> _What the task asks_: In the records below, the line with "its checks. -/" opens the range and the line with "(hosr : t.regs.oSr" closes it; print that range exactly and nothing else.

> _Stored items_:
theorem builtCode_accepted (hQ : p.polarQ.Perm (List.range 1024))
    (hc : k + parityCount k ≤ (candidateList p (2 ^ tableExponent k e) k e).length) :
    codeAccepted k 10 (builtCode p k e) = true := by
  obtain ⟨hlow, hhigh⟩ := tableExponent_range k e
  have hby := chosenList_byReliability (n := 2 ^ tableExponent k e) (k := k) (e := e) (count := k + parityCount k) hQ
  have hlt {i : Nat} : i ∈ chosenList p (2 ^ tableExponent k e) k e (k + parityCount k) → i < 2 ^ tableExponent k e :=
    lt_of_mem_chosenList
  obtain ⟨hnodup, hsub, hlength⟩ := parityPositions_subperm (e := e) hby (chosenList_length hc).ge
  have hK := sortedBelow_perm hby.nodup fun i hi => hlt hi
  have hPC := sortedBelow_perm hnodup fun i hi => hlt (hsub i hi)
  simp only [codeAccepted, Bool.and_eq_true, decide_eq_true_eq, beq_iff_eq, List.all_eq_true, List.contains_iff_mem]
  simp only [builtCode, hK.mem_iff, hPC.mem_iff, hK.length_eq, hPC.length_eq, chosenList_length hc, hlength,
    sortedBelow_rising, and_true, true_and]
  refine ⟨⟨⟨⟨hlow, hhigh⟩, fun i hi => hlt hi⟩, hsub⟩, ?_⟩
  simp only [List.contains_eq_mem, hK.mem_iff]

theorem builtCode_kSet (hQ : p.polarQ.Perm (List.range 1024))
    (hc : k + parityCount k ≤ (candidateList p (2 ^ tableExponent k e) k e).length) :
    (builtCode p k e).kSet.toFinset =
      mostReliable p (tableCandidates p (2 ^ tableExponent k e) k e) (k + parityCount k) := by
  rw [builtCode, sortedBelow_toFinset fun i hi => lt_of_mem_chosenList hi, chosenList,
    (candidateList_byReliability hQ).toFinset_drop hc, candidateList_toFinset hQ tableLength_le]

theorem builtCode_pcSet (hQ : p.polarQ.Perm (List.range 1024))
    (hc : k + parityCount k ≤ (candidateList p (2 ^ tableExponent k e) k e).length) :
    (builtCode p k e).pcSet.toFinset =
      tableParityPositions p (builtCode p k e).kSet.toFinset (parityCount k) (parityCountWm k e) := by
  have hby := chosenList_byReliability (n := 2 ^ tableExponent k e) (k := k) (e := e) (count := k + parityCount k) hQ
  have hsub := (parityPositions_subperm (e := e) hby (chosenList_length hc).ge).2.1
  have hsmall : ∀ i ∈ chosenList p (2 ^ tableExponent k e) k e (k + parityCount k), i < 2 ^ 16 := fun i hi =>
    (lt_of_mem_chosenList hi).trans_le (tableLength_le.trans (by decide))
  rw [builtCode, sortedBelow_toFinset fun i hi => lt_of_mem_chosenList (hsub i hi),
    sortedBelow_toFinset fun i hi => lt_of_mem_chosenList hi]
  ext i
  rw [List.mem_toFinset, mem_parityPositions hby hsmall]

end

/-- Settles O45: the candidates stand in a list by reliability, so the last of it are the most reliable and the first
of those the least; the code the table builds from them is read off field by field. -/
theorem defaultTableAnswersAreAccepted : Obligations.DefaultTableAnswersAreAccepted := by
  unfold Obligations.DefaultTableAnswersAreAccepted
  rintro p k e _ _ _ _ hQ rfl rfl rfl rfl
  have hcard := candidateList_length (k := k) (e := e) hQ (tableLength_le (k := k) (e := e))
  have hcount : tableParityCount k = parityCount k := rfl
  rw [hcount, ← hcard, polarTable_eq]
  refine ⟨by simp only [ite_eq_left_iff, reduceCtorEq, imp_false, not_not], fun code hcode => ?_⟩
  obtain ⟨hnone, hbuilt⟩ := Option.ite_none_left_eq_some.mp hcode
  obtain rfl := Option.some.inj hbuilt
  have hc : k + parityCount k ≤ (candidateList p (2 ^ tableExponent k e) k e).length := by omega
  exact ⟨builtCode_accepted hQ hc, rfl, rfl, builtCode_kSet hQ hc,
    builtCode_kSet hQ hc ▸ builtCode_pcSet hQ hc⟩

...

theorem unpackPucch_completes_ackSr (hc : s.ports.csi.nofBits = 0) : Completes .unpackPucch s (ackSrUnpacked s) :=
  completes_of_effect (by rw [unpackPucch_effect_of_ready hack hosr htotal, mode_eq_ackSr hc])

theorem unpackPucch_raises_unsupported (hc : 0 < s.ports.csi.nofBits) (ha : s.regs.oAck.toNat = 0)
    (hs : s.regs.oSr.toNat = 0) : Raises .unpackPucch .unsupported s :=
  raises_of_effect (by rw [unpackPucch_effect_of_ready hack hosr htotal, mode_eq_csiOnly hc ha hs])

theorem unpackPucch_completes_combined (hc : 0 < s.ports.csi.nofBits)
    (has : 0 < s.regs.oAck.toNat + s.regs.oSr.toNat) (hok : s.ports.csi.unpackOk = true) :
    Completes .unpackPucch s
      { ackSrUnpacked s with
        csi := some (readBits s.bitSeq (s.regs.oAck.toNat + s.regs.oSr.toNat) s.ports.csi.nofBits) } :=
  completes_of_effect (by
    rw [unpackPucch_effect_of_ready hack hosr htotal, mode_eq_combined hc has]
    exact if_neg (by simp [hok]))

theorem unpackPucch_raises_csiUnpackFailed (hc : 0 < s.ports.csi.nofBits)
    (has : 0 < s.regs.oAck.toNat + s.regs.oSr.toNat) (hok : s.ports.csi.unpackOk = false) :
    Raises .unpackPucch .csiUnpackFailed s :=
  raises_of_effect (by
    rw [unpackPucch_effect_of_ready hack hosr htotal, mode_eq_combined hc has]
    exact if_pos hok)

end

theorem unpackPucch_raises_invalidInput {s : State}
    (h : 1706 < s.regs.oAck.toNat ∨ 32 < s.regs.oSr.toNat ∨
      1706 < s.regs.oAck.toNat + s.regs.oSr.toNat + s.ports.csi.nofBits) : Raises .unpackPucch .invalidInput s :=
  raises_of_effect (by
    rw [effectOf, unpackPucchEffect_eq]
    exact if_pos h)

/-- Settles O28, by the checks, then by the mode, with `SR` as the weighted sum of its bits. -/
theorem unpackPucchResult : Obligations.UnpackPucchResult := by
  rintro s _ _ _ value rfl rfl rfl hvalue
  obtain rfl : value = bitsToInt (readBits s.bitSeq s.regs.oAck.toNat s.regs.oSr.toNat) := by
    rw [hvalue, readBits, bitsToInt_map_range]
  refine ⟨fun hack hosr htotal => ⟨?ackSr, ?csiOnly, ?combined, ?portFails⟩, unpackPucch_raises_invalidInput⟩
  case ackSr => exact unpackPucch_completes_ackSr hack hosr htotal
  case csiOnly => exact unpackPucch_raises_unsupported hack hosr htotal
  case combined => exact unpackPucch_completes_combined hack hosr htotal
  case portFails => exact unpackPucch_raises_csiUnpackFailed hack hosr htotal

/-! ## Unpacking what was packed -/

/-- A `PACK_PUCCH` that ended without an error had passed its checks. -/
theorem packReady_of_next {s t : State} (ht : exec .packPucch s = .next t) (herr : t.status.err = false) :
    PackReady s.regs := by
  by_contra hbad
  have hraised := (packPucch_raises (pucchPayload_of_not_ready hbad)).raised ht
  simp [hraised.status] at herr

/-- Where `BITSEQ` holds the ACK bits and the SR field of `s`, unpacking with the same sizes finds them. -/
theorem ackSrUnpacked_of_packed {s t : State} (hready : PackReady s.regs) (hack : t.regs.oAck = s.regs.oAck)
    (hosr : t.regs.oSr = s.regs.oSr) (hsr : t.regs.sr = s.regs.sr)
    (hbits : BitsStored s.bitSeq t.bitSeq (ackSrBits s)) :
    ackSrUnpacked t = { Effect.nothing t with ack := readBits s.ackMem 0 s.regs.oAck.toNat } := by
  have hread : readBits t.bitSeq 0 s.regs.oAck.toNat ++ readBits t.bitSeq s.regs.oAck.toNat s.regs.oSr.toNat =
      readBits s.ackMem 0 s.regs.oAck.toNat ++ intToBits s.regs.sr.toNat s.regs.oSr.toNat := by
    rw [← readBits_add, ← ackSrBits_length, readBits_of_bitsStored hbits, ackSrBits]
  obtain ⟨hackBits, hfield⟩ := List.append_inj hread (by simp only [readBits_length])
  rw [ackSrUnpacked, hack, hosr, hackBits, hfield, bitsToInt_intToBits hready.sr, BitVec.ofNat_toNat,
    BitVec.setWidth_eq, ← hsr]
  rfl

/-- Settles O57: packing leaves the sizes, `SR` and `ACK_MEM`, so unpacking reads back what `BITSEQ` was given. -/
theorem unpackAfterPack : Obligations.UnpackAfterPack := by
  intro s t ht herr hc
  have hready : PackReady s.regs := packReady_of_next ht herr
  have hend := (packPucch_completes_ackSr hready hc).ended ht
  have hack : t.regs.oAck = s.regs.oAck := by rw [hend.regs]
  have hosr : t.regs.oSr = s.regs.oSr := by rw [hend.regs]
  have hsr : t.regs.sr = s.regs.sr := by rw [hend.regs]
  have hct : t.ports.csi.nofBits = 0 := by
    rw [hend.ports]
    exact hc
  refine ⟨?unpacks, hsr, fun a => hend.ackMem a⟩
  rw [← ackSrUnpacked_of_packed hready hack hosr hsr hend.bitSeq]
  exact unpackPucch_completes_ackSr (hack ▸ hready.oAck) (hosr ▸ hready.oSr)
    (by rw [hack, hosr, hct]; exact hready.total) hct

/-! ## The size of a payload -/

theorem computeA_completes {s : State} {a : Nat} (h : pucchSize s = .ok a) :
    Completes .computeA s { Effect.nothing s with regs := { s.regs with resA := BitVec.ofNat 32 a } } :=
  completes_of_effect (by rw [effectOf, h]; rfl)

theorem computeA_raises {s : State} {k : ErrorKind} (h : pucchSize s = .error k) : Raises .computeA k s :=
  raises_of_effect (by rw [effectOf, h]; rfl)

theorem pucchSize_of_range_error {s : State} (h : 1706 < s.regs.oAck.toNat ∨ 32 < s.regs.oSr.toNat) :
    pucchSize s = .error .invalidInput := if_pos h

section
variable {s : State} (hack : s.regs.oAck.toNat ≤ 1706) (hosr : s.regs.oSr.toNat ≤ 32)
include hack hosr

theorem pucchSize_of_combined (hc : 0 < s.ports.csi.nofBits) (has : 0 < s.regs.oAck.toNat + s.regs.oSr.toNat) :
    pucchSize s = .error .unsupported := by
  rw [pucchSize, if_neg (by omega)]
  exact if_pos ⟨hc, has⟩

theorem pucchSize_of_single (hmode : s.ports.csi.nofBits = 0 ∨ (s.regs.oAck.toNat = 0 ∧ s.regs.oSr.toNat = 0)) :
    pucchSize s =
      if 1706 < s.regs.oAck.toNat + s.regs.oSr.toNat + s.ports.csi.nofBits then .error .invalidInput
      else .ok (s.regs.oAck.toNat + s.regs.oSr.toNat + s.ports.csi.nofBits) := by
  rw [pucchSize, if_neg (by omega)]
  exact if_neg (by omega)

...

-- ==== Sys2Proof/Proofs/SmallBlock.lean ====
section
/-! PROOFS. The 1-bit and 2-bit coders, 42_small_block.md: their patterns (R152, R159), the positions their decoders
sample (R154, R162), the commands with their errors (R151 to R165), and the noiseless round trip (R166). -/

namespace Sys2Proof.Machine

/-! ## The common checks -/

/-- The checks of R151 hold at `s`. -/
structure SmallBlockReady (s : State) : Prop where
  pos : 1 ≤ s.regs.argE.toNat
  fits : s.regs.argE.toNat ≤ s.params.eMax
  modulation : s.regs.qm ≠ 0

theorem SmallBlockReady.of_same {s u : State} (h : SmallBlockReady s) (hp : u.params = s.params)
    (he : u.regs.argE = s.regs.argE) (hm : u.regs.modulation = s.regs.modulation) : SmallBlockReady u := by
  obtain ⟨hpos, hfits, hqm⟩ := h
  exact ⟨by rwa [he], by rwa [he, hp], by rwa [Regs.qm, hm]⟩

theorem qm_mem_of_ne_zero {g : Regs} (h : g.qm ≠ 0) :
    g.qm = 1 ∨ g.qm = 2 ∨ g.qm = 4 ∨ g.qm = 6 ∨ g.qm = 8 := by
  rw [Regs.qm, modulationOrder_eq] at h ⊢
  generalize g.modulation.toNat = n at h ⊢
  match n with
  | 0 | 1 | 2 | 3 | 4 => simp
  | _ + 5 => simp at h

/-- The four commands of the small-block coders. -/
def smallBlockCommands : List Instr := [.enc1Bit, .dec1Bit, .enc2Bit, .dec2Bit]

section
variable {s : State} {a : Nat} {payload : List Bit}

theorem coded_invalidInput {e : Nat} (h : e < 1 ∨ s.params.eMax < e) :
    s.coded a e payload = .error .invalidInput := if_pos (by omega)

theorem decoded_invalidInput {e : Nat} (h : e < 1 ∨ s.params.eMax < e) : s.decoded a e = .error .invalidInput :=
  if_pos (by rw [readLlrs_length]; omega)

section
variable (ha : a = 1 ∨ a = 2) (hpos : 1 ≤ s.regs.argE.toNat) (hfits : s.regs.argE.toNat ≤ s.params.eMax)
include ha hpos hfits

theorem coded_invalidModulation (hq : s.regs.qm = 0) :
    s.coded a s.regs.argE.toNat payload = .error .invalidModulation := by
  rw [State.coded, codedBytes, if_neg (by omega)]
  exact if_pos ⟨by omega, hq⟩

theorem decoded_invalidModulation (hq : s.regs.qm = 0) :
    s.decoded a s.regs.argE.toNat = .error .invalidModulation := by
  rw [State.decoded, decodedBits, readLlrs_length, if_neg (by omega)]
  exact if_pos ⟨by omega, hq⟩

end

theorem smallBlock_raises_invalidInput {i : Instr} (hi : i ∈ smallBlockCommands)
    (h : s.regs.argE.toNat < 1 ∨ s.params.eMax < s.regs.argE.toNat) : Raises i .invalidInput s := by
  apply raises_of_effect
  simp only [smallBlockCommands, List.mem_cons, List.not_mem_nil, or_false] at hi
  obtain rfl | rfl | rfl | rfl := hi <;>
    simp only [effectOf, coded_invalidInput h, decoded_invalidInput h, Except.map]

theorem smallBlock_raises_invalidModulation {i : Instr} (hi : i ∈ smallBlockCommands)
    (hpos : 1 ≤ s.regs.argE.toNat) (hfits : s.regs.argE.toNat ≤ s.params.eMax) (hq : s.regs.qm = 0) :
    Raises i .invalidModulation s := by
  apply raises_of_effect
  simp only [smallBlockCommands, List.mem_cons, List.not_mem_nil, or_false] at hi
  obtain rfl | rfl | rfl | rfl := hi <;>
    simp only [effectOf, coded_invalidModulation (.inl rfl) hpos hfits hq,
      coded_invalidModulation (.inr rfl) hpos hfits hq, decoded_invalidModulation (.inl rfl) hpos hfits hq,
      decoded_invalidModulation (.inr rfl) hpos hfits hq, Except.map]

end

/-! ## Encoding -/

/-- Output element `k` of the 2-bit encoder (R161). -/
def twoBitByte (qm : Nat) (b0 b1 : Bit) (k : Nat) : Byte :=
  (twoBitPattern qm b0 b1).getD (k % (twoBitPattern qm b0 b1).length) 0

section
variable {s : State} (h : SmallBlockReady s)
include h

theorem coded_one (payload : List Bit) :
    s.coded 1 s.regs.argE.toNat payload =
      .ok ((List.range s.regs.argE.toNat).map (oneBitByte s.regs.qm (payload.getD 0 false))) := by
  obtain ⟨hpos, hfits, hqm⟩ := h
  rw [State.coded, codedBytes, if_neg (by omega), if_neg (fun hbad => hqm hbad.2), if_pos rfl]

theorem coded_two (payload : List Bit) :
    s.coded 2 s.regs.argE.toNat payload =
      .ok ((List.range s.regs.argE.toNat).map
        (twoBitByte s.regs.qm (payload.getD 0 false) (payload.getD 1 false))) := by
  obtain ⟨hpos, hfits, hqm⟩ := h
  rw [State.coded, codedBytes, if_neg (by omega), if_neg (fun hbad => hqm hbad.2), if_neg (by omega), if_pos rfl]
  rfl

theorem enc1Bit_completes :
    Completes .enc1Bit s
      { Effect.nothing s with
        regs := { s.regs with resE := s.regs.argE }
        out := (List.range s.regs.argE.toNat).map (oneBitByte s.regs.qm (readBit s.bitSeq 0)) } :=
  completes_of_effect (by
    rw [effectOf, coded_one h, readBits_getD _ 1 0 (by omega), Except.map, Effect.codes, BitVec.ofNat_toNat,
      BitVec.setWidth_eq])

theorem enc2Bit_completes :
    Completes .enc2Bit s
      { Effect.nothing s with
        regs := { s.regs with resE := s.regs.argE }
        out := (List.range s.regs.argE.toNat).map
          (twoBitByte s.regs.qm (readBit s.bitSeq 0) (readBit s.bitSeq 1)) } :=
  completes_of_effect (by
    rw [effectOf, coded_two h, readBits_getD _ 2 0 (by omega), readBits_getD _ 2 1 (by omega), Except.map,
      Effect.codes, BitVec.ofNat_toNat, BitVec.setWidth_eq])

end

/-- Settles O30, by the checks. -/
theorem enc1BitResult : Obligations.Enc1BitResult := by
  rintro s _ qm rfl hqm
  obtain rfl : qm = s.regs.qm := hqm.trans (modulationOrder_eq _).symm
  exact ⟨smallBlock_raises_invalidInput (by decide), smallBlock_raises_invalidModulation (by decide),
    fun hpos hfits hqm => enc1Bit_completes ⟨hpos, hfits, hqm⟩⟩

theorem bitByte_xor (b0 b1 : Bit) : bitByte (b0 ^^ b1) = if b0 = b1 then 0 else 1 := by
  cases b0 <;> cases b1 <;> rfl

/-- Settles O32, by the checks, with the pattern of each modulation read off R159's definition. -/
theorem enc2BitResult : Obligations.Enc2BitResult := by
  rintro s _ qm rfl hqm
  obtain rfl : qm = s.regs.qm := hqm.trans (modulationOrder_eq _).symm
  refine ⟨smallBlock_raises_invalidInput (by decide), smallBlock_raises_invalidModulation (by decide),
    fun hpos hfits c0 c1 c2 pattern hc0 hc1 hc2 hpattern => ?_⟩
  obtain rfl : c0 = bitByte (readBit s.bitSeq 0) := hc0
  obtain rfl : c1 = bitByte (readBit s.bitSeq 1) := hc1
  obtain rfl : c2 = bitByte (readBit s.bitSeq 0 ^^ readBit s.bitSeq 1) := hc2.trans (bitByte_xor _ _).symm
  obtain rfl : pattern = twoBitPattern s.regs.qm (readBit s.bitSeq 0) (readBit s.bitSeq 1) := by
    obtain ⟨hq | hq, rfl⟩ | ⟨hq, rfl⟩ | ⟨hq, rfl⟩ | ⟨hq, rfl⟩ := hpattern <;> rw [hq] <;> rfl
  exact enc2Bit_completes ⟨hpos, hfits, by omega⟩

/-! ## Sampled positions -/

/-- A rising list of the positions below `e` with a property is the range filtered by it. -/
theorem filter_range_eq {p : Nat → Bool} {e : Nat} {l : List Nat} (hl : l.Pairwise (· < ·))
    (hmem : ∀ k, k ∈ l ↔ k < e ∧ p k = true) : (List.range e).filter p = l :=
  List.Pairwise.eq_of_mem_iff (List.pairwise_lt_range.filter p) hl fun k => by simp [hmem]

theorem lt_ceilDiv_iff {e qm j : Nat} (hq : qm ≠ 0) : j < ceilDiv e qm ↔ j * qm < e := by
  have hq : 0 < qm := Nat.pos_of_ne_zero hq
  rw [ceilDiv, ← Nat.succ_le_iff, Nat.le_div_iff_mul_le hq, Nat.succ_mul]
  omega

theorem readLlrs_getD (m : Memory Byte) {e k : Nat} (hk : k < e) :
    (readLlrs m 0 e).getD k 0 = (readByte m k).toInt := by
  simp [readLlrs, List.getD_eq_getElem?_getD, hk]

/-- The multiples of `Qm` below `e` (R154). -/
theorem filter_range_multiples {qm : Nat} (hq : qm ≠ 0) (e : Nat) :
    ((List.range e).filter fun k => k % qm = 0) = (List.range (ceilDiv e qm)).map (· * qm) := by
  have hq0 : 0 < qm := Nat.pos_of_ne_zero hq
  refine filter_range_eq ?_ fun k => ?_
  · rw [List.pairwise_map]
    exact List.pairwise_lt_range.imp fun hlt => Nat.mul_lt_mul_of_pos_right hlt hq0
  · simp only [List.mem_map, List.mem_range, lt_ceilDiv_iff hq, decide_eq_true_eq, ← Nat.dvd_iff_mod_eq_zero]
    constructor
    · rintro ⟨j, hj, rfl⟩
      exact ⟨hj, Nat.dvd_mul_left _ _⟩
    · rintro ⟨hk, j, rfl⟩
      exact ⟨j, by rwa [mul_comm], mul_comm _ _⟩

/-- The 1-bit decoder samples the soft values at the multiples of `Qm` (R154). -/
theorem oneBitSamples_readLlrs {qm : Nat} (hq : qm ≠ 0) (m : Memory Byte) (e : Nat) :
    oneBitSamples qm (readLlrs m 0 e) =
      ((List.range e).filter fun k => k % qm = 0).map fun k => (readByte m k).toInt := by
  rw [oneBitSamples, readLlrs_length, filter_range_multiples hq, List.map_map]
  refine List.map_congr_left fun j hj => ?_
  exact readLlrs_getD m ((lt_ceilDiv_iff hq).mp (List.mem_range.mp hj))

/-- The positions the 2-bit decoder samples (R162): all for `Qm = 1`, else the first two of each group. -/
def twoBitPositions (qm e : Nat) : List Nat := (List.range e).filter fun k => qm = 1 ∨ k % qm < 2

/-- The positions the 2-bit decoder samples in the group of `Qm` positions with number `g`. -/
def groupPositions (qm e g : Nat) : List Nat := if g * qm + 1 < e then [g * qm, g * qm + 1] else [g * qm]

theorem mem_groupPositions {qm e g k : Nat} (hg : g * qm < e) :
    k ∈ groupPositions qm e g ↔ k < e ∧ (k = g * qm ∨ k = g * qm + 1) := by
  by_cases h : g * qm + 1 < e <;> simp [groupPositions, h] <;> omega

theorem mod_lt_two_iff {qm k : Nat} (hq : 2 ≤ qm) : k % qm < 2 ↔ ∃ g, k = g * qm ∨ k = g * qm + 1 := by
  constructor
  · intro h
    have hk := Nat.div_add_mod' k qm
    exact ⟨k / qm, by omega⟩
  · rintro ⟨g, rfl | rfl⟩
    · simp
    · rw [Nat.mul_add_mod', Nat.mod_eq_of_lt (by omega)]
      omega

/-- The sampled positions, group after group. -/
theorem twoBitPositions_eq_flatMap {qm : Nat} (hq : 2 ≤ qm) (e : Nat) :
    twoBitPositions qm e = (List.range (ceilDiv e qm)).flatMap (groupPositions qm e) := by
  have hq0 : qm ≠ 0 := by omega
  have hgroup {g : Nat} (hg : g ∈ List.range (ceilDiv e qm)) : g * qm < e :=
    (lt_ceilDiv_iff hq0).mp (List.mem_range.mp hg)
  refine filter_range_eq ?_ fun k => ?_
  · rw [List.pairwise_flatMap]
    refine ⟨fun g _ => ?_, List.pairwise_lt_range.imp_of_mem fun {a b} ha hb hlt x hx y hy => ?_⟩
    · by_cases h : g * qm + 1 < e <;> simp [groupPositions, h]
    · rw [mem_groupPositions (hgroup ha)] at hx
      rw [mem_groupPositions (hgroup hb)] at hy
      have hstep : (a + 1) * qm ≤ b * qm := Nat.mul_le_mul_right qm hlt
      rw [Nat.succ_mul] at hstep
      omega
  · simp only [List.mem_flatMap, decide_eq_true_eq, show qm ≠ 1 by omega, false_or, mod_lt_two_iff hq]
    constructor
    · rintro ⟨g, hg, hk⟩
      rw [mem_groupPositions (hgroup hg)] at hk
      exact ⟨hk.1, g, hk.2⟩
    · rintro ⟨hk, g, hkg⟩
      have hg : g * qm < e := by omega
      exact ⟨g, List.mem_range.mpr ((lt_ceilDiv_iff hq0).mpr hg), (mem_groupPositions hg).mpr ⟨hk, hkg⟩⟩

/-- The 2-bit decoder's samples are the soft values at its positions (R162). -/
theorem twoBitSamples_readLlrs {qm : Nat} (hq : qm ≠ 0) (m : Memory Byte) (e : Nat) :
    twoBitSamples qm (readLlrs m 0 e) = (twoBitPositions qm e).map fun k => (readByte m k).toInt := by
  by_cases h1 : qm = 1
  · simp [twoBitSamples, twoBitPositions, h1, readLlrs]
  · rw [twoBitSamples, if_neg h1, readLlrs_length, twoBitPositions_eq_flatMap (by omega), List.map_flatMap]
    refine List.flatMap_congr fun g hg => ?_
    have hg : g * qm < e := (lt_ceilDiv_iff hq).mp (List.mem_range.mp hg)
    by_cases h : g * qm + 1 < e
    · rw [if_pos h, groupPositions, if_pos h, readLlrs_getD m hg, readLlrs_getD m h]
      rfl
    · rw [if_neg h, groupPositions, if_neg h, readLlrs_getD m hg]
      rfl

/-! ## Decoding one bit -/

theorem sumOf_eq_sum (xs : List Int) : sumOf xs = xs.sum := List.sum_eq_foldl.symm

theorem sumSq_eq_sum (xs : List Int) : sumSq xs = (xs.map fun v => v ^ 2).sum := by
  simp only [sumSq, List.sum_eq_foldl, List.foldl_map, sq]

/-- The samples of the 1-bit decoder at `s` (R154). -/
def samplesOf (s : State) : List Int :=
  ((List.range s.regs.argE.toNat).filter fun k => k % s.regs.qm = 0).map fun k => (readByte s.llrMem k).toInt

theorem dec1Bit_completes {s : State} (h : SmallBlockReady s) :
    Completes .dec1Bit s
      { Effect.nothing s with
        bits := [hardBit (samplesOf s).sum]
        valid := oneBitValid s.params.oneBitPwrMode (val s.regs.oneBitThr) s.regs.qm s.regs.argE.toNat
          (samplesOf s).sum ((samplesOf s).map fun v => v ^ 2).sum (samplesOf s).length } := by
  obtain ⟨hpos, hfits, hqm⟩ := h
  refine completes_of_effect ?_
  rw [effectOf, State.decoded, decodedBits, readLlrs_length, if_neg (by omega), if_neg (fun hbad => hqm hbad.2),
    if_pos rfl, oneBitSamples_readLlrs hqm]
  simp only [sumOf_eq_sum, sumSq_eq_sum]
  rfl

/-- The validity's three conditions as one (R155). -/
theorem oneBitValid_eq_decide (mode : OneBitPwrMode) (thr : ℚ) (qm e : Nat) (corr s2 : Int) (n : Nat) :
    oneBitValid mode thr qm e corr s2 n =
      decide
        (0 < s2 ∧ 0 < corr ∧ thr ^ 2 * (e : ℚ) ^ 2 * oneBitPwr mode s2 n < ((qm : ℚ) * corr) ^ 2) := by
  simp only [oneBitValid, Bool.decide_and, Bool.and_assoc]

> _Answer to this problem_:
/-- A `PACK_PUCCH` that ended without an error had passed its checks. -/
theorem packReady_of_next {s t : State} (ht : exec .packPucch s = .next t) (herr : t.status.err = false) :
    PackReady s.regs := by
  by_contra hbad
  have hraised := (packPucch_raises (pucchPayload_of_not_ready hbad)).raised ht
  simp [hraised.status] at herr

/-- Where `BITSEQ` holds the ACK bits and the SR field of `s`, unpacking with the same sizes finds them. -/
theorem ackSrUnpacked_of_packed {s t : State} (hready : PackReady s.regs) (hack : t.regs.oAck = s.regs.oAck)
    (hosr : t.regs.oSr = s.regs.oSr) (hsr : t.regs.sr = s.regs.sr)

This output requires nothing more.